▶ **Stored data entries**
——————————
-- ==== Sys2Proof/Tests/Slice0.lean ====
section
/-! SUPPORT. The model's own tests, each expected value taken from the spec (its rule or its table in
95_test_vectors.md named beside it), and a witness for the hypotheses of every statement that has some. -/

namespace Sys2Proof.Tests

open Sys2Proof Sys2Proof.Machine Sys2Proof.Spec

/-- A small state: idle, no response, nothing scheduled. -/
def idle : State := ⟨false, 0#64, false, 0#64, 0, 0, [], HostAgent.quiet⟩

/-- The block holds `r` with `lat` cycles left. -/
def holding (r : Word64) (lat : Nat) : State := { idle with busy := true, pend := r, clkLat := lat }

/-- The block shows the response `rsp` to `r`. -/
def showing (r rsp : Word64) : State := { idle with pend := r, rspValid := true, rsp := rsp }

/-- A host that does these things next. -/
def script (l : List HostAction) : HostAgent := { HostAgent.quiet with script := l }

/-- A host in the middle of a procedure. -/
def running (p : Proc) (ph : ReqPhase) : HostAgent := { HostAgent.quiet with task := some ⟨p, ph⟩ }

/-- RSP after a step that goes on. -/
def rspAfter (s : State) : Option Word64 :=
  match step s with
  | .next t => some t.rsp
  | _ => none

/-- A field of the state after a step that goes on. -/
def afterStep {α : Type} (f : State → α) (s : State) : Option α :=
  match step s with
  | .next t => some (f t)
  | _ => none

/-! ## WellFormed -/

theorem test_wellFormed_refuses_avail_zero :
    (Instr.decode 0#3 ⟨0x41#8, 0#8, 0#8, 0#8, 0#8, 0#8⟩).wellFormed = false := by decide

theorem test_wellFormed_accepts_avail_one :
    (Instr.decode 1#3 ⟨0x41#8, 0#8, 0#8, 0#8, 0#8, 0#8⟩).wellFormed = true := by decide

/-! ## Decode: words written out from R60, one per row, RES1 B5..B0 RES0 AVAIL OP -/

theorem test_decode_classify :
    decodeRequest (0#8 ++ 0#40 ++ 0xE2#8 ++ 0b00#2 ++ 0b000#3 ++ 0b000#3) = .ok (.classify 0xE2#8) := by decide

theorem test_decode_islead :
    decodeRequest (0#8 ++ 0#40 ++ 0xC2#8 ++ 0b00#2 ++ 0b000#3 ++ 0b001#3) = .ok (.islead 0xC2#8) := by decide

theorem test_decode_istrail :
    decodeRequest (0#8 ++ 0#40 ++ 0x80#8 ++ 0b00#2 ++ 0b000#3 ++ 0b010#3) = .ok (.istrail 0x80#8) := by decide

theorem test_decode_decode :
    decodeRequest (0#8 ++ 0x06#8 ++ 0x05#8 ++ 0x04#8 ++ 0x03#8 ++ 0x02#8 ++ 0xFC#8 ++ 0b00#2 ++ 0b110#3 ++ 0b011#3) =
      .ok (.decode 6#3 ⟨0xFC#8, 0x02#8, 0x03#8, 0x04#8, 0x05#8, 0x06#8⟩) := by decide

theorem test_decode_encode :
    decodeRequest (0#8 ++ 0#16 ++ 0x89ABCDEF#32 ++ 0b00#2 ++ 0b000#3 ++ 0b100#3) = .ok (.encode 0x89ABCDEF#32) := by
  decide

/-- 95_test_vectors.md V5: the illegal words, each with its reason of R63. -/
theorem test_decode_rejects :
    [0x5#64, 0x6#64, 0x7#64, 0x4108#64, 0x4140#64, 0x14101#64, 0x8000000000008002#64, 0x4103#64, 0xFF0000000000410B#64,
      0x0000010000004104#64, 0x413C#64].map decodeRequest =
    [.error .reservedOp, .error .reservedOp, .error .reservedOp, .error .availNotZero, .error .reservedField,
      .error .laneNotZero, .error .reservedField, .error .availZero, .error .reservedField, .error .laneNotZero,
      .error .availNotZero] := by decide

theorem test_decodeTableWord : decodeTableWord 64 0x00000000AC82E21B =
    some (.decode 3#3 ⟨0xE2#8, 0x82#8, 0xAC#8, 0#8, 0#8, 0#8⟩) := by decide

theorem test_decodeTableWord_refuses : decodeTableWord 64 0x4103 = none := by decide

/-- R75's two examples of assembled words. -/
theorem test_encode_words :
    encodeRequest (.decode 3#3 ⟨0xE2#8, 0x82#8, 0xAC#8, 0#8, 0#8, 0#8⟩) = 0x00000000AC82E21B#64 ∧
    encodeRequest (.encode 0x10348#32) = 0x0000000001034804#64 := by decide

/-! ## One step of each operation, as the first after reset -/

/-- R104's example. -/
theorem test_classify : rspAfter (State.reset.withFetchWord 64 0xE200) = some 0x18#64 := by decide

/-- V1: LEN = 0 is no error. -/
theorem test_classify_invalid : rspAfter (State.reset.withFetchWord 64 0xFE00) = some 0#64 := by decide

/-- R105's example. -/
theorem test_islead : rspAfter (State.reset.withFetchWord 64 0xC201) = some 0x40#64 := by decide

/-- V1: 0xBF leads nothing. -/
theorem test_islead_trailing : rspAfter (State.reset.withFetchWord 64 0xBF01) = some 0#64 := by decide

/-- R106's example. -/
theorem test_istrail : rspAfter (State.reset.withFetchWord 64 0x8002) = some 0x40#64 := by decide

/-- R106: 0xC0, the neighbour above, gives 0. -/
theorem test_istrail_above : rspAfter (State.reset.withFetchWord 64 0xC002) = some 0#64 := by decide

/-- V2: the largest 6-byte sequence with AVAIL 7. -/
theorem test_decode_largest :
    rspAfter (State.reset.withFetchWord 64 0x00BFBFBFBFBFFD3B) = some 0x0000007FFFFFFF30#64 := by decide

/-- V3: truncation wins over a bad trailing byte. -/
theorem test_decode_truncated : rspAfter (State.reset.withFetchWord 64 0x41E213) = some 3#64 := by decide

/-- V4: the 4-byte example of R143. -/
theorem test_encode : rspAfter (State.reset.withFetchWord 64 0x1034804) = some 0x000000888D90F020#64 := by decide

/-- V4: bit 31 is discarded. -/
theorem test_encode_bit31 :
    rspAfter (State.reset.withFetchWord 64 0x8000000004) = some 0x008080808080FC30#64 := by decide

/-- V5: a DECODE with AVAIL = 0. -/
theorem test_illegal : rspAfter (State.reset.withFetchWord 64 0x4103) = some 4#64 := by decide

/-! ## The vectors of 95_test_vectors.md, through Execute -/

/-- V1, CLASSIFY. -/
theorem test_vectors_classify :
    [0x0000#64, 0x4100#64, 0x7F00#64, 0x8000#64, 0xBF00#64, 0xC000#64, 0xC100#64, 0xDF00#64, 0xE000#64, 0xEF00#64,
      0xF000#64, 0xF700#64, 0xF800#64, 0xFB00#64, 0xFC00#64, 0xFD00#64, 0xFE00#64, 0xFF00#64].map execute =
    [0x08#64, 0x08#64, 0x08#64, 0x00#64, 0x00#64, 0x10#64, 0x10#64, 0x10#64, 0x18#64, 0x18#64,
      0x20#64, 0x20#64, 0x28#64, 0x28#64, 0x30#64, 0x30#64, 0x00#64, 0x00#64] := by decide

/-- V2, DECODE accepted. -/
theorem test_vectors_decode_ok :
    [0x000000000000000B#64, 0x000000008080411B#64, 0x00FFFFFFFFFF7F3B#64, 0x000000000080C213#64, 0x000000000080C013#64,
      0x0000000000BFC113#64, 0x0000000080A0ED1B#64, 0x000000BFBFBFF723#64, 0x0000BFBFBFBFFB2B#64,
      0x008080808084FC33#64, 0x008080808080FC33#64].map execute =
    [0x0000000000000008#64, 0x0000000000004108#64, 0x0000000000007F08#64, 0x0000000000008010#64, 0x0000000000000010#64,
      0x0000000000007F10#64, 0x0000000000D80018#64, 0x000000001FFFFF20#64, 0x00000003FFFFFF28#64,
      0x0000000400000030#64, 0x0000000000000030#64] := by decide

/-- V3, DECODE errors. -/
theorem test_vectors_decode_error :
    [0x800B#64, 0x8080BF3B#64, 0x008080808080FF3B#64, 0xC20B#64, 0x82E213#64, 0x000080808084FC2B#64, 0x20C213#64,
      0x7FC213#64, 0x4182E21B#64, 0x003FBFBFBFBFFD33#64, 0xAC82E2E23B#64].map execute =
    [1#64, 1#64, 1#64, 3#64, 3#64, 3#64, 2#64, 2#64, 2#64, 2#64, 2#64] := by decide

/-- V4, ENCODE. -/
theorem test_vectors_encode :
    [0x4#64, 0x7F04#64, 0x8004#64, 0x20AC04#64, 0xD80004#64, 0x1000004#64, 0x10FFFF04#64, 0x20000004#64, 0x3FFFFFF04#64,
      0x400000004#64, 0x7FFFFFFF04#64, 0xFFFFFFFF04#64].map execute =
    [0x8#64, 0x7F08#64, 0x80C210#64, 0xAC82E218#64, 0x80A0ED18#64, 0x808090F020#64, 0xBFBF8FF420#64, 0x80808088F828#64,
      0xBFBFBFBFFB28#64, 0x8080808084FC30#64, 0xBFBFBFBFBFFD30#64, 0xBFBFBFBFBFFD30#64] := by decide

/-! ## Edges, V6 -/

theorem test_reset_edge :
    afterStep (fun t => (t.busy, t.rspValid)) { holding 0xE200#64 3 with rstIn := [true] } = some (false, false) := by
  decide

theorem test_accept_edge : afterStep (fun t => (t.busy, t.rspValid, t.pend))
    { showing 0#64 8#64 with host := script [.cycle (some 0xE200#64) true] } = some (true, false, 0xE200#64) := by
  decide

/-- V6: the second request is on the port while BUSY = 1. -/
theorem test_busy_edge_accepts_nothing :
    blockEdge ⟨false, true, 0x4104#64⟩ (holding 0xE200#64 2) = .next (holding 0xE200#64 2).wait ∧
    (holding 0xE200#64 2).wait.pend = 0xE200#64 ∧ (holding 0xE200#64 2).wait.busy = true := ⟨rfl, rfl, rfl⟩

/-- R29: nor at the completion edge. -/
theorem test_complete_edge_accepts_nothing : blockEdge ⟨false, true, 0x4104#64⟩ (holding 0xE200#64 1) =
    .next { showing 0xE200#64 0x18#64 with clkLat := 1 } := rfl

/-- R204: while BUSY = 1 a scripted request waits, off the port. -/
theorem test_host_presents_only_when_idle :
    ({ holding 0xE200#64 2 with host := script [.cycle (some 0x4104#64) true] } : State).portIn.reqValid = false ∧
    afterStep (fun t => t.host) { holding 0xE200#64 2 with host := script [.cycle (some 0x4104#64) true] } =
      some (script [.cycle (some 0x4104#64) true]) := by decide

/-- R205: the sample in the Accept cycle still sees the old response (R206). -/
theorem test_sample_sees_response : afterStep (fun t => t.host.received)
    { showing 0#64 8#64 with host := script [.cycle (some 0xE200#64) true] } = some [8#64] := by decide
——————————
▶ **YOUR ASSIGNMENT**
Which lines in the records above include the word "availNotZero"? Copy them out.

▶ **EXERCISE RESPONSE**
    [.error .reservedOp, .error .reservedOp, .error .reservedOp, .error .availNotZero, .error .reservedField,
      .error .availNotZero] := by decide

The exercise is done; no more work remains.